Со временем Митя стал замечать: Люся не была здесь своей по-настоящему. Она училась музыке — этого было достаточно, чтобы выпасть из общего ряда. Но и совсем чужой, как Митя, она не была. Когда он шёл с Люсей, его, бывало, хлопали по плечу: «Как, жених, твоё ничего?». Но когда он бывал один, здоровались не всегда, по настроению. Люсю, может быть, в конце концов признали бы здесь за свою, пусть и с оговоркой, если бы она не засадила Шурупа.

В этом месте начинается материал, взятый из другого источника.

/-- A Leaf in quarantine whose tag has verified (R175, R255, R258). -/
structure QLeaf where
  id      : Nat
  owner   : QOwner
  format  : Nat
  count   : Nat
  coded   : Bytes
  digest  : Nat
  holding : Nat
  leaf    : Nat
  deriving DecidableEq, Repr

/-- One Leaf asked for by a restore. -/
structure WantedLeaf where
  holding  : Nat
  leaf     : Nat
  /-- 0 outstanding, 1 in quarantine, 2 written (or, from a Vault, decoded), 3 missing, 4 waiting for its generation,
  5 not yet asked for. -/
  status   : Nat
  /-- Already asked for a second time (R255). -/
  again    : Bool
  /-- RESTORE_VAULT: serial, shard, accession, capture step, role, ELEM_BASE, elements, digest, target. -/
  serial   : Nat := 0
  shard    : Nat := 0
  acc      : Nat := 0
  vault    : Nat := 0
  capture  : Nat := 0
  role     : Nat := 0
  elemBase : Nat := 0
  elements : Nat := 0
  format   : Nat := 0
  digest   : Nat := 0
  gen      : Nat := 0
  /-- What Madder last reported of the Leaf: code, DETAIL, DETAIL2 (07 R183). -/
  outcome  : Option (Nat × Nat × Nat) := none
  deriving DecidableEq, Repr

/-- A record object fetched by a restore: shard, step, index; its bytes, none while it is outstanding. -/
structure RestoreObj where
  shard : Nat
  step  : Nat
  index : Nat
  bytes : Option Bytes
  again : Bool := false
  deriving DecidableEq, Repr

/-- A restore task in progress (R256, R257). -/
structure RestoreRun where
  task    : Nat
  mirror  : Bool
  server  : Nat := 0
  fill    : Nat
  wants   : List WantedLeaf := []
  lastRx  : Nat := 0
  /-- RESTORE_REQ sent and not yet answered by RESTORE_DONE. -/
  asks    : Nat := 0
  /-- Leaves that RESTORE_DONE has counted as sent, and Leaves that have come, since Leaves were last asked for again (R253). -/
  told    : Nat := 0
  arrived : Nat := 0
  firstMissing : Nat := 0
  serverLost : Bool := false
  /-- RESTORE_VAULT: 0 reading the Catalogues, 1 Leaves, 2 records, 3 writing the Leaves, 4 waiting for ROLL_FORWARD,
  5 writing the result. -/
  phase   : Nat := 0
  /-- Catalogues read: Accession, S_A and shard. -/
  heads   : List (Nat × Nat × Nat) := []
  /-- First step rolled forward. -/
  w       : Nat := 0
  /-- Values restored: role, element and bits in the format of the role (R258, R259). -/
  values  : List (Nat × Nat × Nat) := []
  /-- Values as roll-forward has brought them on, by role and element (R259). -/
  vals    : List (Nat × Nat) := []
  /-- Entry of a record that roll-forward stands at, what it has replayed of it, and the frame of its last slice (R259). -/
  item    : Nat := 0
  done    : Nat := 0
  rolledAt : Option Nat := none
  /-- Record objects (R258). -/
  records : List RestoreObj := []
  /-- Records lost: shard and step (R258). -/
  lost    : List (Nat × Nat) := []
  /-- Generation image waiting to be recalled (R255). -/
  recalled  : Option (Nat × Bytes) := none
  /-- Target Leaves that agree with the trailer of record T: Holding and Leaf (R261). -/
  verified : List (Nat × Nat) := []
  /-- Target Leaves that differ from the trailer of record T: Holding and Leaf (R261). -/
  differ  : List (Nat × Nat) := []
  /-- Elements missing: role and element (R258). -/
  missing : List (Nat × Nat) := []
  deriving DecidableEq, Repr

/-- A DEACCESSION in progress (R251): requests go out one after another. -/
structure DeaccRun where
  task   : Nat
  job    : Nat
  acc    : Nat
  shard  : Nat
  below  : Nat
  /-- Next request: 0 the Leaves, 1 the Catalogue, 2 + k the record of step k. -/
  next   : Nat
  failed : Bool
  deriving DecidableEq, Repr

/-- A CATALOGUE_FETCH in progress (R252). -/
structure FetchRun where
  task    : Nat
  /-- Accession read; 0 until the first part names it. -/
  acc     : Nat
  part    : Nat
  parts   : Nat
  bytes   : Bytes
  writing : Bool
  /-- The Catalogue is longer than the room that the task names (R93, R252). -/
  long    : Bool := false
  deriving DecidableEq, Repr

/-- SPARE_STATE (Table 10-10). -/
inductive SpareState
  | idle | shadowing | ready | promoted
  deriving DecidableEq, Repr

def SpareState.code : SpareState → Nat
  | .idle => 0 | .shadowing => 1 | .ready => 2 | .promoted => 3

/-- Accessions, Vault, restore and spares (R235 to R269). -/
structure Vault where
  /-- Accessions known; 10 R236; reset none. -/
  accs : List Accession := []
  /-- Armed captures; 10 R237; reset none. -/
  taps : List CaptureTap := []
  /-- EGRESS objects, oldest first; 08 R189, 10 R239; reset empty. -/
  egress : List EgressObj := []
  /-- Outstanding Vault requests; 10 R243; reset empty. -/
  reqs : List VaultReq := []
  /-- Next REQ_ID, 64 bits; 10 R242; reset 1, DESIGN CHOICE. -/
  nextReq : Nat := 1
  /-- Next number of an EGRESS or quarantine or encoder object; model's own name; reset 0. -/
  nextObj : Nat := 0
  /-- Acknowledged GEN_IMAGE objects: lineage and GEN_ID; 10 R250; reset none. -/
  genAcked : List (Nat × Nat) := []
  /-- Record objects acknowledged, for D: job, step, objects left; 10 R246; reset none. -/
  recordsOut : List (Nat × Nat × Nat) := []
  /-- Records fully durable above D: job, step; 10 R246; reset none. -/
  durable : List (Nat × Nat) := []
  /-- Leaves in quarantine; 08 R187, 10 R255; reset empty. -/
  quarantine : List QLeaf := []
  /-- Restores in progress; 10 R256 R257; reset none. -/
  restores : List RestoreRun := []
  /-- Requests served; 10 R254; reset none. -/
  serves : List ServeReq := []
  /-- DEACCESSION tasks in progress; 10 R251; reset none. -/
  deacc : List DeaccRun := []
  /-- CATALOGUE_FETCH tasks in progress; 10 R252; reset none. -/
  fetches : List FetchRun := []
  /-- Requests whose every target has been tried and whose owner has not yet been told; 10 R243; reset none. -/
  failed : List (VaultOwner × BitVec 256) := []
  /-- Captures deferred, which no entry counts; 01 Table 01-6, 10 R238; reset 0. -/
  deferred : Nat := 0
  /-- Mirror Leaves a restore has written whose span is not yet VALID: job, Holding, Leaf, step; 10 R256; reset none. -/
  filled : List (Nat × Nat × Nat × Nat) := []
  /-- Leaves of MIRROR Holdings written by a restore and not verified: Holding, Leaf; 10 R266; reset none. -/
  unverified : List (Nat × Nat) := []
  /-- TENSOR_ID and ELEM_BASE by Holding, as the last task named them; 10 R248; reset none. -/
  tensors : List (Nat × Nat × Nat) := []
  /-- SPARE_STATE; 10 R264; reset IDLE. -/
  spare : SpareState := .idle
  /-- Job that shadows, source engine, SHADOW_STEPS, clean records in a row, fill step; 10 R264; reset 0. -/
  spareJob : Nat := 0
  spareSource : Nat := 0
  spareSteps : Nat := 0
  spareClean : Nat := 0
  spareFill : Nat := 0
  deriving DecidableEq, Repr

/-- A joined group (R273). -/
structure Group where
  id      : Nat
  epoch   : Nat
  job     : Nat
  axes    : Nat
  sizes   : List Nat
  root    : List Nat
  /-- Engine ID at each position, 0 absent. -/
  members : List Nat
  /-- Own position index. -/
  own     : Nat
  fold    : Nat
  /-- COLL_SEQ of the last collective posted (R274). -/
  lastSeq : Nat
  reforming : Bool
  deriving DecidableEq, Repr

/-- An ABORT held for a collective (R286, R287): frame, source, reason. -/
structure HeldAbort where
  frame  : Nat
  source : Nat
  reason : Nat
  deriving DecidableEq, Repr

/-- A RESULT held (R287). -/
structure HeldResult where
  frame   : Nat
  reason  : Nat
  payload : Bytes
  deriving DecidableEq, Repr

/-- One piece of a value on its way through a reduction (R275, R280). -/
structure CollPart where
  /-- 0 count exchange, 1 reduction. -/
  phase   : Nat
  index   : Nat
  /-- Axis at which the piece stands at this member. -/
  axis    : Nat := 0
  /-- Value so far; an element of MINMAX is the pair (min, max), any other stands twice. -/
  elems   : List (Nat × Nat)
  /-- This member's part in the reduction of the piece has ended (R275), or the piece is complete at the root. -/
  ended   : Bool := false
  /-- Sent to a switch on this axis in this frame and not answered (R290). -/
  switch  : Option Nat := none
  /-- The line of this axis runs its ring after all (R290). -/
  ring    : Bool := false
  deriving DecidableEq, Repr

/-- A posted collective that has not ended (R274 to R290). -/
structure Coll where
  task    : Nat
  job     : Nat
  group   : Nat
  seq     : Nat
  /-- 0 VERDICT, 1 REDUCE, 2 BROADCAST, 3 ALLREDUCE. -/
  kind    : Nat
  op      : Nat
  dtype   : Nat
  exchange : Bool
  root    : List Nat
  step    : Nat
  /-- Elements declared, and the agreed count once known (R282). -/
  count   : Nat
  agreed  : Option Nat := none
  /-- Own contribution, once the engine has it. -/
  own     : Option (List (Nat × Nat)) := none
  /-- Pieces of the own value, of the count exchange and of the reduction. -/
  parts   : List CollPart := []
  /-- Partials received and not yet taken: phase, axis, index, elements. -/
  held    : List (Nat × Nat × Nat × List (Nat × Nat)) := []
  /-- Pieces of the output. -/
  out     : List (Nat × List (Nat × Nat)) := []
  /-- Base deadline (R285). -/
  base    : Nat
  /-- Largest accepted GRACE (R288). -/
  grace   : Nat := 0
  aborts  : List HeldAbort := []
  result  : Option HeldResult := none
  /-- Outcome committed; data still to come or output being written (R287). -/
  committed : Bool := false
  /-- The output is being written to the destination Holding. -/
  writing : Bool := false
  /-- A VERDICT abandoned by a REPLAY mark: its outcome decides nothing for the job (R87, R289). -/
  abandoned : Bool := false
  deriving DecidableEq, Repr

Шуруп был любимец всего района, говорили, что автомобильный вор. Всегда при деньгах, всегда весёлый и злой, одетый как главный инженер, в глаженый костюм с галстуком, Шуруп одним своим появлением на Братском задавал жизни переулка особый строй. И когда люди спрашивали друг друга: «Шурупа давно видел?», — это означало примерно то же, что вопрос одного моряка другому: «Как там погода?». Он въезжал во двор на такси, непременно на самую середину двора, хотя заезд в узкие ворота стоил водителю немалых усилий, и завидевшие его жильцы встречали его радостными возгласами: «Ооо! Как-кие лю-юди!». Если приехал Шуруп, значит, гулять будут широко и основательно. Одна его любовница, Тоня, жила в Люськиной Бастилии, другая, Вероника — в трёхэтажном доме напротив. Как-то это всё устраивалось, и иногда, начав гулять на одной половине двора, Шуруп на другой день оказывался на противоположной.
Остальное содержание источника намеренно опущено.